-- Task requirements --
Go through the records and report each line in which the word "vmElem" occurs.

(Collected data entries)
-- ==== Sys2Proof/Machine/CoreMem.lean ====
section
/-!
DEFINITION. The core instructions that access memory, and the branches (R62, R67, R69, R72, R75, R76, R95, R96, R100, R101).
-/

namespace Sys2Proof.Machine

/-! ## One access -/

/-- What one access of a core does: it goes through, it raises an exception, or it waits. -/
inductive MemRes (α : Type) where
  | ok (x : α) (s : State)
  | exc (s : State) (e : Exc)
  | wait

/-- The 33-bit sum of the RB register and a scaled immediate. -/
def memOffset (base : Word) (disp : Nat) : Nat := base.toNat + disp

/-- The exception of a memory access: its code, its segment, and the offset in CORE_FADDR. -/
def memExc (code : Nat) (seg : Fin 8) (o : Nat) : Exc := { code := code, seg := seg, faddr := some (BitVec.ofNat 32 o) }

/-- Alignment to `align` bytes, then the segment's checks (R75, R76). -/
def Core.memCheck (k : Core) (seg : Fin 8) (o n align : Nat) (r w : Bool) : Option Exc :=
  if o % align ≠ 0 then some (memExc excMisaligned seg o) else k.segCheck seg o n r w false

/-- A Developer's access to grain memory of the gang it drives waits for the array instructions it has issued (R62). -/
def State.arrayFirst (s : State) (c : Fin 8) (addr n : Nat) : Bool :=
  match s.place addr with
  | .grain off => s.backdoorWaits (.core c) off n
  | _ => false

/-- A core reads `n` bytes at an offset of a segment. An uncorrectable word, or a DDR5 address the module refuses, raises the load
uncorrectable-error exception (R76, R295). What an address that no unit answers reads as is open (log 4). -/
def State.coreRead (s : State) (c : Fin 8) (seg : Fin 8) (o n align : Nat) (needW : Bool) : MemRes (List Byte) :=
  match (s.cores[c]).memCheck seg o n align true needW with
  | some e => .exc s e
  | none =>
    let a := (s.cores[c]).phys seg o
    if s.arrayFirst c a n then .wait
    else
      match s.busRead (.core c) (coreRouter c) a n with
      | .data false b t => .ok b t
      | .data true _ t => .exc t (memExc excLoad seg o)
      | .refused t => .exc t (memExc excLoad seg o)
      | .hole => .ok (leBytes (s.free_ (8 * n)).toNat n) s.used

/-- A core writes bytes at an offset of a segment; the store is posted, so a refused one, or one that no unit answers (log 4), is
only not performed (R139, R301). -/
def State.coreWrite (s : State) (c : Fin 8) (seg : Fin 8) (o align : Nat) (data : List Byte) : MemRes Unit :=
  match (s.cores[c]).memCheck seg o data.length align false true with
  | some e => .exc s e
  | none =>
    let a := (s.cores[c]).phys seg o
    if s.arrayFirst c a data.length then .wait
    else
      match s.busWrite (.core c) (some c) (coreRouter c) 0 a data with
      | .done t => .ok () t
      | .refused t => .ok () t
      | .hole => .ok () s

/-- What an instruction's body answers for an access. -/
def MemRes.res {α : Type} (r : MemRes α) (f : α → State → State) : Res :=
  match r with
  | .ok x s => .done (f x s)
  | .exc s e => .trap s e
  | .wait => .stall

/-! ## Scalar loads and stores (R67, R69, R76) -/

/-- A load of `n` bytes: the word put into the register comes from the value read. -/
def State.load (s : State) (h : Hdr) (rd : Fin 32) (seg : Fin 8) (rb : Fin 32) (imm : BitVec 6) (n : Nat) (ext : Nat → Word) : Ans :=
  s.issueRegs h [rd, rb] (fun t =>
    (t.coreRead h.core seg (memOffset ((t.cores[h.core]).x rb) (imm.toNat * n)) n n false).res
      (fun b t => t.modCore h.core (fun k => k.setX rd (ext (leNat b)))))

/-- ldb: sign-extended. -/
def execLdb (h : Hdr) (rd : Fin 32) (seg : Fin 8) (rb : Fin 32) (imm : BitVec 6) (s : State) : Ans :=
  s.load h rd seg rb imm 1 (fun v => (BitVec.ofNat 8 v).signExtend 32)

/-- ldh: sign-extended. -/
def execLdh (h : Hdr) (rd : Fin 32) (seg : Fin 8) (rb : Fin 32) (imm : BitVec 6) (s : State) : Ans :=
  s.load h rd seg rb imm 2 (fun v => (BitVec.ofNat 16 v).signExtend 32)

/-- ldw. -/
def execLdw (h : Hdr) (rd : Fin 32) (seg : Fin 8) (rb : Fin 32) (imm : BitVec 6) (s : State) : Ans :=
  s.load h rd seg rb imm 4 (fun v => BitVec.ofNat 32 v)

/-- ldbu. -/
def execLdbu (h : Hdr) (rd : Fin 32) (seg : Fin 8) (rb : Fin 32) (imm : BitVec 6) (s : State) : Ans :=
  s.load h rd seg rb imm 1 (fun v => BitVec.ofNat 32 v)

/-- ldhu. -/
def execLdhu (h : Hdr) (rd : Fin 32) (seg : Fin 8) (rb : Fin 32) (imm : BitVec 6) (s : State) : Ans :=
  s.load h rd seg rb imm 2 (fun v => BitVec.ofNat 32 v)

/-- ldd: an even pair. -/
def execLdd (h : Hdr) (rd : Fin 32) (seg : Fin 8) (rb : Fin 32) (imm : BitVec 6) (s : State) : Ans :=
  s.issueRegs h [rd, pairHi rd, rb] (fun t =>
    if oddPair rd then .trap t illegal
    else
      (t.coreRead h.core seg (memOffset ((t.cores[h.core]).x rb) (imm.toNat * 8)) 8 8 false).res
        (fun b t => t.modCore h.core (fun k => k.setX2 rd (BitVec.ofNat 64 (leNat b)))))

/-- A store of the low `n` bytes of a register. -/
def State.store_ (s : State) (h : Hdr) (rs : Fin 32) (seg : Fin 8) (rb : Fin 32) (imm : BitVec 6) (n : Nat) : Ans :=
  s.issueRegs h [rs, rb] (fun t =>
    let k := t.cores[h.core]
    (t.coreWrite h.core seg (memOffset (k.x rb) (imm.toNat * n)) n (leBytes (k.x rs).toNat n)).res (fun _ t => t))

/-- stb. -/
def execStb (h : Hdr) (rs : Fin 32) (seg : Fin 8) (rb : Fin 32) (imm : BitVec 6) (s : State) : Ans := s.store_ h rs seg rb imm 1

/-- sth. -/
def execSth (h : Hdr) (rs : Fin 32) (seg : Fin 8) (rb : Fin 32) (imm : BitVec 6) (s : State) : Ans := s.store_ h rs seg rb imm 2

/-- stw. -/
def execStw (h : Hdr) (rs : Fin 32) (seg : Fin 8) (rb : Fin 32) (imm : BitVec 6) (s : State) : Ans := s.store_ h rs seg rb imm 4

/-- std: an even pair. -/
def execStd (h : Hdr) (rs : Fin 32) (seg : Fin 8) (rb : Fin 32) (imm : BitVec 6) (s : State) : Ans :=
  s.issueRegs h [rs, pairHi rs, rb] (fun t =>
    let k := t.cores[h.core]
    if oddPair rs then .trap t illegal
    else (t.coreWrite h.core seg (memOffset (k.x rb) (imm.toNat * 8)) 8 (leBytes (k.x2 rs).toNat 8)).res (fun _ t => t))

/-! ## Atomics (R100, R101) -/

/-- LR and SC are checked as accesses with R and W; another target than the core and Developer SRAMs and DDR5 raises the
atomic-not-supported exception. -/
def State.atomicCheck (s : State) (c : Fin 8) (seg : Fin 8) (o n : Nat) : Option Exc :=
  let k := s.cores[c]
  match k.memCheck seg o n n true true with
  | some e => some e
  | none => match s.place (k.phys seg o) with
    | .refused => none
    | p => if p.atomic then none else some (memExc excAtomic seg o)

/-- LR: the load sets the reservation of its granule. -/
def State.loadReserve (s : State) (h : Hdr) (seg : Fin 8) (ra : Fin 32) (n : Nat) (put : Nat → Core → Core) : Res :=
  let k := s.cores[h.core]
  let o := (k.x ra).toNat
  match s.atomicCheck h.core seg o n with
  | some e => .trap s e
  | none =>
    (s.coreRead h.core seg o n n true).res
      (fun b t => t.modCore h.core (fun x => { put (leNat b) x with resv := some (k.phys seg o / 8) }))

/-- SC: the store takes place while the reservation of its granule is held; sD takes 0 or 1, and the reservation ends. -/
def State.storeConditional (s : State) (h : Hdr) (rd : Fin 32) (seg : Fin 8) (ra : Fin 32) (n v : Nat) : Res :=
  let k := s.cores[h.core]
  let o := (k.x ra).toNat
  match s.atomicCheck h.core seg o n with
  | some e => .trap s e
  | none =>
    let a := k.phys seg o
    let s := s.modCore h.core (fun x => { x with resv := none })
    if k.resv = some (a / 8) then
      (s.coreWrite h.core seg o n (leBytes v n)).res (fun _ t => t.modCore h.core (fun x => x.setX rd 0))
    else .done (s.modCore h.core (fun x => x.setX rd 1))

/-- lrw. -/
def execLrw (h : Hdr) (rd : Fin 32) (seg : Fin 8) (ra : Fin 32) (s : State) : Ans :=
  s.issueRegs h [rd, ra] (fun t => t.loadReserve h seg ra 4 (fun v k => k.setX rd (BitVec.ofNat 32 v)))

/-- lrd: an even pair. -/
def execLrd (h : Hdr) (rd : Fin 32) (seg : Fin 8) (ra : Fin 32) (s : State) : Ans :=
  s.issueRegs h [rd, pairHi rd, ra] (fun t =>
    if oddPair rd then .trap t illegal else t.loadReserve h seg ra 8 (fun v k => k.setX2 rd (BitVec.ofNat 64 v)))

/-- scw. -/
def execScw (h : Hdr) (rd rs : Fin 32) (seg : Fin 8) (ra : Fin 32) (s : State) : Ans :=
  s.issueRegs h [rd, rs, ra] (fun t => t.storeConditional h rd seg ra 4 ((t.cores[h.core]).x rs).toNat)

/-- scd: the stored register names an even pair. -/
def execScd (h : Hdr) (rd rs : Fin 32) (seg : Fin 8) (ra : Fin 32) (s : State) : Ans :=
  s.issueRegs h [rd, rs, pairHi rs, ra] (fun t =>
    if oddPair rs then .trap t illegal else t.storeConditional h rd seg ra 8 ((t.cores[h.core]).x2 rs).toNat)

/-! ## Branches (R67, R69, R72) -/

/-- The address of the instruction that has begun. -/
def Core.ownPc (k : Core) (h : Hdr) : Word := k.pc - BitVec.ofNat 32 (hdrLen h)

/-- A branch target: the branch's own address plus twice the sign-extended offset. -/
def Core.target (k : Core) (h : Hdr) (off : BitVec 21) : Word := k.ownPc h + off.signExtend 32 * 2

/-- b. -/
def execB (h : Hdr) (off : BitVec 21) (s : State) : Ans := s.issueAlu h [] (fun k => { k with pc := k.target h off })

/-- bl: s31 takes the address of the next instruction. -/
def execBl (h : Hdr) (off : BitVec 21) (s : State) : Ans :=
  s.issueAlu h [31] (fun k => { k.setX 31 k.pc with pc := k.target h off })

/-- jr. -/
def execJr (h : Hdr) (rs1 : Fin 32) (s : State) : Ans := s.issueAlu h [rs1] (fun k => { k with pc := k.x rs1 })

/-- jalr: the register is read before s31 is written. -/
def execJalr (h : Hdr) (rs1 : Fin 32) (s : State) : Ans :=
  s.issueAlu h [rs1, 31] (fun k => { k.setX 31 k.pc with pc := k.x rs1 })

/-! ## Vector memory (R92, R95, R96) -/

/-- The register group and element that memory element `e` belongs to, with `f` planes of `g` registers based at `vd`: plane e mod f,
element e div f. -/
def planeElem (vd f g e : Nat) : Nat × Nat := (vd + e % f * g, e / f)

/-- ESZ or GRP of 3, a base that is no multiple of the group, or planes past v15 are illegal (R92, R95). -/
def vmIllegal (esz grp : Fin 4) (f : Nat) (vd : Fin 16) : Bool :=
  decide (esz = 3 ∨ grp = 3 ∨ 16 < vd.val + f * grpRegs grp ∨ vd.val % grpRegs grp ≠ 0)

/-- One element of a vector transfer, in a run that has not met an exception. -/
def State.vmElem (s : State) (c : Fin 8) (seg : Fin 8) (o n : Nat) (load : Bool) (b i : Nat) : MemRes Unit :=
  if load then
    match s.coreRead c seg o n n false with
    | .ok x t => .ok () (t.modCore c (fun k => k.setElem b (8 * n) i (leNat x)))
    | .exc t e => .exc t e
    | .wait => .wait
  else s.coreWrite c seg o n (leBytes ((s.cores[c]).elemU b (8 * n) i) n)

/-- The elements from CORE_VSTART on, in ascending address order; an exception at element e leaves e in CORE_VSTART, and the elements
below it stay done (R96). -/
def State.vmRun (s : State) (c : Fin 8) (seg : Fin 8) (base n : Nat) (load : Bool) (vd f g : Nat) : List Nat → Res
  | [] => .done (s.modCore c (fun k => { k with vstart := 0 }))
  | e :: es =>
    let pe := planeElem vd f g e
    match s.vmElem c seg (base + e * n) n load pe.1 pe.2 with
    | .ok _ t => t.vmRun c seg base n load vd f g es
    | .exc t x => .trap (t.modCore c (fun k => { k with vstart := BitVec.ofNat 32 e })) x
    | .wait => .stall

/-- A vector memory instruction of `f` planes. -/
def State.vmIssue (s : State) (h : Hdr) (seg : Fin 8) (rb : Fin 32) (esz grp : Fin 4) (f : Nat) (vd : Fin 16) (load : Bool) : Ans :=
  s.issueRegs h [rb] (fun t =>
    if vmIllegal esz grp f vd then .trap t illegal
    else
      let k := t.cores[h.core]
      let n := esBits esz / 8
      let count := f * grpRegs grp * 16 / n
      let first := k.vstart.toNat
      t.vmRun h.core seg (k.x rb).toNat n load vd f (grpRegs grp) ((List.range (count - first)).map (first + ·)))

/-- vld. -/
def execVld (h : Hdr) (seg : Fin 8) (rb : Fin 32) (esz grp : Fin 4) (vd : Fin 16) (s : State) : Ans :=
  s.vmIssue h seg rb esz grp 1 vd true

/-- vst. -/
def execVst (h : Hdr) (seg : Fin 8) (rb : Fin 32) (esz grp : Fin 4) (vd : Fin 16) (s : State) : Ans :=
  s.vmIssue h seg rb esz grp 1 vd false

/-- vsplitF: F is NF + 1. -/
def execVsplit (h : Hdr) (seg : Fin 8) (rb : Fin 32) (esz grp : Fin 4) (nf : Fin 8) (vd : Fin 16) (s : State) : Ans :=
  s.vmIssue h seg rb esz grp (nf.val + 1) vd true

/-- vmergeF. -/
def execVmerge (h : Hdr) (seg : Fin 8) (rb : Fin 32) (esz grp : Fin 4) (nf : Fin 8) (vd : Fin 16) (s : State) : Ans :=
  s.vmIssue h seg rb esz grp (nf.val + 1) vd false

end Sys2Proof.Machine
end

-- Your solution --
def State.vmElem (s : State) (c : Fin 8) (seg : Fin 8) (o n : Nat) (load : Bool) (b i : Nat) : MemRes Unit :=
    match s.vmElem c seg (base + e * n) n load pe.1 pe.2 with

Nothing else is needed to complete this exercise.